It is possible to make a futuristic film with an intriguing premise, great worldbuilding, and no real sense of its implications. Take Sophie Barthes’s Sundance feature The Pod Generation, which takes a far too safe road to what could await us in our seductive corporate future of convenience.

The Pod Generation is by no means a journey that’s brought to us sans emotions, talent, and plenty of cool toys as Rachel (Emilia Clarke) and Alvy (Chiwetel Ejiofor) decide to become parents by opting into the latest technological method. And because it’ll look good on Rachel’s resume, which could translate to a stellar promotion. She’d clearly choose to get pregnant and give birth the old-fashioned way rather than via pregnancy pods that act as detachable wombs. With apps. But business is business, and this is what will please the overlords, so bring on the pod people.

Where Barthes herself stands is clear, with Rachel frequently imagining herself with a belly that actually looks big and uncomfortable, only without any weight gain, which might risk Clarke looking realistically pregnant and possibly distracting viewers from her layered and conflicted performance as a woman who finds herself in a feature spawned from The White Lotus and Black Mirror with lower stakes.

“Anything natural might look incredibly unnatural in a home where HAL was long ago tamed…”

Anything natural might look incredibly unnatural in a home where HAL was long ago tamed and programmed to simulate warm and considerate human interaction. Rachel’s work at the latest dominant company in big tech means she’s at the forefront of all the new AI, which is replacing humans at an accelerated rate, but it earns her one of those cushy New York apartments at the moment.

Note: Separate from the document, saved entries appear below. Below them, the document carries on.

-- ==== Sys2Proof/WellFormed.lean ====
section
/-! DEFINITION. Which commands are well formed. Register numbers, ports, lanes and cells carry their range in their type; what is
left to check are the operands that are plain numbers or lists. A command that is not well formed stands for no event of the
part: its meaning is stated all the same. -/

namespace Sys2Proof

/-- A basin address within the 512 MiB of R293. -/
def Placing.ok (p : Placing) : Bool := decide (p.addr < 0x20000000)

/-- An address of the receive area, region 1 of Table 12-1. -/
def inReceiveArea (a : BitVec 29) : Bool := decide (0x02000000 ≤ a.toNat) && decide (a.toNat < 0x08000000)

/-- An arrival that lies wholly within the basin (R293). -/
def Arrival.ok (a : Arrival) : Bool := decide (a.addr + a.len ≤ 0x20000000)

/-- A CAN frame: at most 64 data bytes in a CAN FD frame and 8 in a classical one (R282), an 11-bit identifier unless extended. -/
def CanFrame.ok (f : CanFrame) : Bool :=
  decide (f.data.length ≤ (if f.fd then 64 else 8)) && (f.ext || decide (f.ident.toNat ≤ 0x7FF))

/-- A KMP request whose count fits its data (R381). -/
def KmpReq.ok (r : KmpReq) : Bool := decide (r.data.length ≤ 1024)

/-- A slice item within its class (Table 13-9). -/
def sliceItemOk (c : SliceClass) (i : BitVec 8) : Bool := decide (i.toNat < c.items)

/-- Well-formed commands. -/
def Instr.wf : Instr → Bool
  | .dataTelegramReceive _ a _ => inReceiveArea a
  | .timeReqReceive _ a _ _ => inReceiveArea a
  | .timeRespReceive _ a _ => inReceiveArea a
  | .mirrorTelegramReceive _ _ p _ => p.ok
  | .ethernetFrameReceive _ _ p => p.ok
  | .canFrameReceive _ f p => f.ok && p.ok
  | .wireFrameReceive _ _ _ p => p.ok
  | .slotFrameReceive _ _ _ _ _ p => p.ok
  | .kmpRead r => r.ok
  | .kmpWrite r => r.ok
  | .basinRead r => r.ok
  | .basinWrite r => r.ok
  | .testSlice _ c i _ => sliceItemOk c i
  | _ => true

end Sys2Proof
end

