-- ==== Sys2Proof/Tests/Slice0.lean ====
section
/-! SUPPORT. Tests of one step on small states, words and bytes written out from the spec, ill-formed commands refused, and for every statement a state and
operands that meet its hypotheses together. -/

namespace Sys2Proof.Tests

open Sys2Proof Sys2Proof.Machine

/-! ## Small states -/

/-- A variable of a type and class. -/
def tVar (ty : VarType) (cls : VarClass) : VarEntry := { VarEntry.absent with ty := ty, cls := cls, limit := 5, prescaler := 100 }

/-- A term of an opcode with DST 1, source A 2 and source B 3, a constant where `bk`. -/
def tTerm (op : Op) (bk : Bool := false) : Term :=
  { op := op, dst := 1, srcA := 2, srcB := 3, chain := false, negA := false, negB := false, bk := bk }

/-- The LEVEL word of level 0. -/
def tLevel : Term := { op := .level, dst := 0, srcA := 0, srcB := 0, chain := false, negA := false, negB := false, bk := false }

/-- An image of one level whose cell 0 runs the words given. -/
def tImage (ws : List W64) : Image :=
  { noImage with tCycle := 20, freeze := 50, issue := 3, retainAge := 1, runs := [[ws.length]], terms := tLevel.encode :: ws, nConst := 8,
                 vars := [tVar .bool .inp, tVar .uint16 .reg, tVar .timer .reg, tVar .enum .reg, tVar .uint16 .par] }

/-- A lane that runs an image. -/
def tLane (m : Image) : Lane :=
  { Lane.reset with ls := { Sequencer.reset with slot0 := { ImageSlot.reset with mark := .active, image := some m }, running := true } }

/-- A block whose three lanes run an image, each changed alike. -/
def tState (m : Image) (f : Lane → Lane) : State := { State.reset with lanes := PerLane.all (f (tLane m)) }

/-- Cell 0 at a term, with an accumulator, a current buffer and constants. -/
def termState (t : Term) (acc : Option W16) (cur : Table 16) (consts : Table 32) : State :=
  tState (tImage [t.encode]) (fun l =>
    { l with pe := { l.pe with state := .sweeping, started := true, acc := Assoc.put none [] 0 acc, cur := cur, consts := consts } })

theorem termState_at (t : Term) (acc : Option W16) (cur : Table 16) (consts : Table 32) (h : Term.decode t.encode = some t) :
    (termState t acc cur consts).atTerm .a 0 (tImage [t.encode]) 1 t acc :=
  ⟨rfl, rfl, rfl, ⟨t.encode, rfl, h⟩, rfl, by cases acc <;> rfl⟩

/-- A case of the term statements: a state at a term of the opcode at which `p` holds. -/
def TermCase (op : Op) (p : Image → Engine → Term → Option W16 → Prop) : Prop :=
  ∃ t acc cur consts, (termState t acc cur consts).atTerm .a 0 (tImage [t.encode]) 1 t acc ∧ t.chain = false ∧ t.op = op ∧
    p (tImage [t.encode]) ((termState t acc cur consts).lane .a).pe t acc

/-- A lane in service with the cycle and mask of a running unit. -/
def serving (l : Lane) : Lane :=
  { l with vt := { l.vt with state := .inService, mask := PerLane.all true }, td := { l.td with cycle := 7, phase := .vote } }

/-- The outcome's next state. -/
def after (o : Out) : State := match o with
  | .next t => t
  | _ => State.reset

/-! ## Ill-formed commands -/

/-- A request of the maintenance port. -/
def tReq (addr : BitVec 32) (count : BitVec 16) (data : List Byte) : KmpReq :=
  { version := 1, tag := 0x1234, address := addr, count := count, data := data, requester := { ip := 0xC0A8FE02, port := 5000 } }

/-- An Ethernet frame to an address that holds `payload`. -/
def tEth (dst src : BitVec 32) (mac : BitVec 48) (dport : BitVec 16) (payload : List Byte) : EthFrame :=
  { port := 0, macDst := mac, macSrc := 0x020000000009, vlan := none, dst := dst, src := src, sport := 5000, dport := dport, whole := true,
    payload := payload }

/-- A CAN FD frame. -/
def tCan (ext remote : Bool) (ident : BitVec 29) (data : List Byte) : CanFrame :=
  { fd := true, brs := false, res := false, sound := true, ext := ext, ident := ident, remote := remote, data := data }

theorem test_wf_data : (Instr.dataTelegramReceive .a 0x08000000 false).wf = false := by decide
theorem test_wf_timeReq : (Instr.timeReqReceive .a 0x01FFFFFF false 0).wf = false := by decide
theorem test_wf_timeResp : (Instr.timeRespReceive .b 0x08000000 false).wf = false := by decide
theorem test_wf_mirror : (Instr.mirrorTelegramReceive .p27 [] ⟨0x20000000, 0⟩ (PerLane.all false)).wf = false := by decide
theorem test_wf_ethernet : (Instr.ethernetFrameReceive .a (tEth 0 0 0 0 []) ⟨0x20000000, 0⟩).wf = false := by decide
theorem test_wf_canLength : (Instr.canFrameReceive 0 (tCan false false 1 (List.replicate 65 0)) ⟨0, 0⟩).wf = false := by decide
theorem test_wf_canClassical : (Instr.canFrameReceive 0 { tCan false false 1 (List.replicate 9 0) with fd := false } ⟨0, 0⟩).wf = false := by decide
theorem test_wf_canIdent : (Instr.canFrameReceive 0 (tCan false false 0x800 []) ⟨0, 0⟩).wf = false := by decide
theorem test_wf_canPlace : (Instr.canFrameReceive 0 (tCan true false 0x800 []) ⟨0x20000000, 0⟩).wf = false := by decide
theorem test_wf_wire : (Instr.wireFrameReceive 0 [] false ⟨0x20000000, 0⟩).wf = false := by decide
theorem test_wf_slot : (Instr.slotFrameReceive 0 .e 0 [] 0 ⟨0x20000000, 0⟩).wf = false := by decide
theorem test_wf_kmp : ∀ c ∈ [Instr.kmpRead, Instr.kmpWrite, Instr.basinRead, Instr.basinWrite],
    (c (tReq 0 1 (List.replicate 1025 0))).wf = false := by decide +kernel
theorem test_wf_slice : (Instr.testSlice .a .groupElement 8 true).wf = false := by decide
theorem test_wf_good : (Instr.dataTelegramReceive .a 0x02000000 false).wf = true ∧ (Instr.canFrameReceive 0 (tCan true false 0x800 []) ⟨0, 0⟩).wf = true := by
  decide

/-! ## The Polder engine -/

/-- Words written out from the field positions of Table 3-2 and the opcodes of Table 3-3. -/
theorem test_termWords :
    Term.decode (BitVec.ofNat 64 (4 * 2 ^ 58 + 5 * 2 ^ 40 + 7 * 2 ^ 22)) =
      some { op := .mov, dst := 5, srcA := 7, srcB := 0, chain := false, negA := false, negB := false, bk := false } ∧
    Term.decode (BitVec.ofNat 64 (5 * 2 ^ 58 + 0x3FFFF * 2 ^ 40 + 1 * 2 ^ 22 + 2 * 2 ^ 4 + 8 + 2)) =
      some { op := .and, dst := 0x3FFFF, srcA := 1, srcB := 2, chain := true, negA := false, negB := true, bk := false } ∧
    Term.decode (BitVec.ofNat 64 (0x14 * 2 ^ 58 + 3 * 2 ^ 40 + 4 * 2 ^ 22 + 9 * 2 ^ 4 + 1)) =
      some { op := .ton, dst := 3, srcA := 4, srcB := 9, chain := false, negA := false, negB := false, bk := true } ∧
    Term.decode (BitVec.ofNat 64 (3 * 2 ^ 58)) = none := by decide

/-- R84: a TON with E = 0 gives q = c in the first evaluation; with E = 1 its count reads 2 and q is 1 in the second. -/
theorem test_tonCount : tonCount 0 0 1 = (1, true) ∧ tonCount 0 1 1 = (1, false) ∧ tonCount 1 1 1 = (2, true) := by decide

/-- R85: with E = 0 a TOF falls in the first cycle in which c is 0. -/
theorem test_tofCount : tofCount 1 0 0 = (0, false) ∧ tofCount 1 1 0 = (2, true) ∧ tofCount 2 1 0 = (0, false) := by decide

/-- R74: the third ADDS of six true inputs. -/
theorem test_addsSaturates : chainOp .adds 65535 1 = 65535 ∧ chainOp .adds 2 2 = 4 := by decide

theorem case_of (op : Op) (bk : Bool) (acc : Option W16) (cur : Table 16) (consts : Table 32) {p : Image → Engine → Term → Option W16 → Prop}
    (hd : Term.decode (tTerm op bk).encode = some (tTerm op bk))
    (hp : p (tImage [(tTerm op bk).encode]) ((termState (tTerm op bk) acc cur consts).lane .a).pe (tTerm op bk) acc) : TermCase op p :=
  ⟨tTerm op bk, acc, cur, consts, termState_at _ _ _ _ hd, rfl, rfl, hp⟩
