-- ==== Sys2Proof/Machine/Sha.lean ====
section
/-! DEFINITION. SHA-256 of FIPS 180-4, which R319 names by its standard (log entry 7). -/

namespace Sys2Proof.Machine

/-- The round constants of FIPS 180-4. -/
def shaConstants : List Nat :=
  [0x428a2f98, 0x71374491, 0xb5c0fbcf, 0xe9b5dba5, 0x3956c25b, 0x59f111f1, 0x923f82a4, 0xab1c5ed5,
   0xd807aa98, 0x12835b01, 0x243185be, 0x550c7dc3, 0x72be5d74, 0x80deb1fe, 0x9bdc06a7, 0xc19bf174,
   0xe49b69c1, 0xefbe4786, 0xfc19dc6, 0x240ca1cc, 0x2de92c6f, 0x4a7484aa, 0x5cb0a9dc, 0x76f988da,
   0x983e5152, 0xa831c66d, 0xb00327c8, 0xbf597fc7, 0xc6e00bf3, 0xd5a79147, 0x6ca6351, 0x14292967,
   0x27b70a85, 0x2e1b2138, 0x4d2c6dfc, 0x53380d13, 0x650a7354, 0x766a0abb, 0x81c2c92e, 0x92722c85,
   0xa2bfe8a1, 0xa81a664b, 0xc24b8b70, 0xc76c51a3, 0xd192e819, 0xd6990624, 0xf40e3585, 0x106aa070,
   0x19a4c116, 0x1e376c08, 0x2748774c, 0x34b0bcb5, 0x391c0cb3, 0x4ed8aa4a, 0x5b9cca4f, 0x682e6ff3,
   0x748f82ee, 0x78a5636f, 0x84c87814, 0x8cc70208, 0x90befffa, 0xa4506ceb, 0xbef9a3f7, 0xc67178f2]

/-- The initial hash value. -/
def shaInitial : List Nat :=
  [0x6a09e667, 0xbb67ae85, 0x3c6ef372, 0xa54ff53a, 0x510e527f, 0x9b05688c, 0x1f83d9ab, 0x5be0cd19]

/-- A 32-bit word rotated right. -/
def shaRotate (n x : Nat) : Nat := x / 2 ^ n + x % 2 ^ n * 2 ^ (32 - n)

/-- The padded message: 0x80, zeros, and the length in bits in 8 octets. -/
def shaPad (l : Octets) : Octets := l ++ byte 0x80 :: zeros ((119 - l.length % 64) % 64) ++ beOctets 8 (8 * l.length)

/-- One more word of the message schedule; the words stand newest first. -/
def shaNextWord (w : List Nat) : List Nat :=
  let a := listGet w 1 0
  let b := listGet w 14 0
  let s1 := shaRotate 17 a ^^^ shaRotate 19 a ^^^ a / 2 ^ 10
  let s0 := shaRotate 7 b ^^^ shaRotate 18 b ^^^ b / 2 ^ 3
  (s1 + listGet w 6 0 + s0 + listGet w 15 0) % 2 ^ 32 :: w

/-- The 64 words of the schedule of a block of 64 octets. -/
def shaSchedule (block : Octets) : List Nat :=
  ((List.range 48).foldl (fun w _ => shaNextWord w) ((List.range 16).map (fun i => fieldOf block (4 * i) 4)).reverse).reverse

/-- One round on the eight working variables: constant and word of the round. -/
def shaRound (v : List Nat) (kw : Nat × Nat) : List Nat :=
  match v with
  | [a, b, c, d, e, f, g, h] =>
    let t1 := h + (shaRotate 6 e ^^^ shaRotate 11 e ^^^ shaRotate 25 e) + ((e &&& f) ^^^ ((2 ^ 32 - 1 - e) &&& g)) + kw.1 + kw.2
    let t2 := (shaRotate 2 a ^^^ shaRotate 13 a ^^^ shaRotate 22 a) + ((a &&& b) ^^^ (a &&& c) ^^^ (b &&& c))
    [(t1 + t2) % 2 ^ 32, a, b, c, (d + t1) % 2 ^ 32, e, f, g]
  | _ => v

/-- One block into the hash value. -/
def shaBlock (h : List Nat) (block : Octets) : List Nat :=
  List.zipWith (fun x y => (x + y) % 2 ^ 32) h ((shaConstants.zip (shaSchedule block)).foldl shaRound h)

/-- SHA-256 of a string. -/
@[irreducible] def sha256 (l : Octets) : Octets :=
  let m := shaPad l
  (((List.range (m.length / 64)).foldl (fun h i => shaBlock h (sliceOf m (64 * i) 64)) shaInitial).map (beOctets 4)).flatten

end Sys2Proof.Machine
end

Clearly, The Pod Generation is a feature set amongst a population firmly ensconced in the elite, which tends to flatten race and much of the economic ramifications for the white woman at its center. Such women tend to have a partner of colour whose presence embodies a certain kind of modern man, emotional but still recognizably masculine enough for audiences to take seriously.

Ejiofor more than fits the bill as a botanist whose devotion to nature and the natural in general makes him a reluctant participant in an AI-guided birth process, but whose schedule nevertheless allows him to bond with the pod quickly, whereas Rachel’s status as primary breadwinner leads her to become far more detached and outright question just where she stands in her growing family.

“It’s not all gloom, though, since The Pod Generation is hopeful that a family can be salvaged despite everything.”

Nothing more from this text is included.